Lance sonrió con amargura: —No hay mayor tristeza que un corazón muerto. Lo vio y lo entendió. El equivocado era él.

—Así que eligió una muerte adecuada para él. En comparación con ser odiado, prefiere que sus amigos y hermanos no se entristezcan ni lo lamenten.

Wuzang tenía una expresión compleja, guardó silencio y no dijo nada.

Freya miró atónita esta escena, sus ojos llenos de incredulidad, y luego una ira ardiente surgió en su corazón.

—¡Cómo es posible! ¿Cómo pudo ser él? ¿Presidente Quinn? ¿Él... él era el topo de la Estrella Sagrada? ¿El clavo más profundo?

—¡Todos confiaban tanto en él! ¡Él trabajaba tan dedicadamente por la humanidad! ¿Cómo pudo ser? ¿Por qué?

Freya golpeaba el suelo con furia, mordiendo sus dientes, sin poder creer que Quinn dijera esas palabras y, además, aprovechara la oportunidad de proteger el núcleo estelar para atacarlo.

Las llamas y la luz se agitaban. Quinn miró la mirada llena de odio de Freya hacia él.

Esbozó una leve sonrisa y cerró los ojos tranquilamente.

Sí, así está bien.

A este mundo cruel, vengo una vez, y nunca más volveré.

La energía vital se desvaneció por completo, su cuerpo fue completamente incinerado por las llamas y esparcido por el espacio estelar.

Quinn cayó.

Kupo observó fijamente esta escena, apretó los puños, se acercó a Freya y le dio unas palmaditas en el hombro para consolarla.

—Quizás... cada uno tiene lo que quiere, cada uno tiene su propia elección. No podemos controlar la voluntad de nadie.

—Déjalo ir. También pagó el precio por sus actos, ¿no?

Freya tenía los ojos enrojecidos, mordiendo sus dientes, aún murmurando sin cesar: —¿Cómo pudo ser? ¿Cómo pudo ser él?

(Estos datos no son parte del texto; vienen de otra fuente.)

-- ==== Sys2Proof/Config.lean ====
section
/-! DEFINITION. The implementation parameters of R6 (00_scope.md): the constants the spec fixes, and the one parameter
it leaves OPEN that is fixed for a machine (`FAIL_TICK_COMPLETES`). The OPEN parameters of reset (the image, the
register, flag and latch values) are arguments of reset: see `Machine/Reset.lean`. -/

namespace Sys2Proof.Config

/-- `MEM_SIZE`: the number of bytes of the one address space (R34). -/
def memSize : Nat := 65536

/-- `RO_BASE`: the first write-protected address (R37). -/
def roBase : Nat := 0x8000

/-- `IMAGE_BASE`: where the image is loaded (R38). -/
def imageBase : Nat := 0xC000

/-- `IMAGE_LEN`: the one accepted length of the image (R39). -/
def imageLen : Nat := 16384

/-- `RESET_VECTOR`: the address of the vector's low byte; its high byte is at the next address (R119). -/
def resetVector : Nat := 0xFFFC

/-- What a byte that nothing has stored to reads as: "zero-initialized" for `0x8000..0xBFFF` (R27, R47), and `RAM_INIT`
for `0x0000..0x7FFF` (decision D5; log entry 5, DEDUCED, unsafe below `0x8000`). -/
def blankByte : Byte := 0x00#8

/-- `NUM_EXECUTORS`: "currently exactly one" (R93). -/
def numExecutors : Nat := 1

/-- `FAIL_TICK_COMPLETES` (R98, decision D10; log entry 14, safe), OPEN: whether the executors registered after a failing one
still get their cycle-step in that tick. A free value: no proof can see which. -/
opaque failTickCompletes : Bool

end Sys2Proof.Config
end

Kupo guardó silencio. Nunca le diría a Freya que aquella noche Quinn incluso estuvo dispuesto a renunciar a la oportunidad de ser el rey humano.

Quería salvar a Kupo. Quinn estaba protegiendo a las personas que le importaban a su manera, solo que tomó el camino equivocado.

Lo que quería dar no era lo que Kupo y Freya querían.

Quinn eligió morir como traidor. En el resto de la vida de Freya, finalmente irá olvidando lentamente a Quinn, y su sonrisa no llevará pesadez, solo ligereza.

No como una muerte trágica, como una espina clavada en su corazón que no podrá olvidar hasta su muerte.

Esa mirada que intercambió con Quinn, Kupo ya la había entendido.

Quizás lo último que quería proteger era la sonrisa ligera de sus amigos en el resto de sus vidas.

En cuanto a la verdad, que se pudra para siempre en el estómago.

Jiangnan miró a Quinn, que se desvanecía, con una expresión compleja. Luego dirigió su mirada a Jing Lie y los demás, y sacudió la Espada Matadioses.

—Entonces te ganaré a ti. Seguiré ganando, hasta el día en que nadie en el universo pueda presionarme.

—También debemos terminar esta batalla.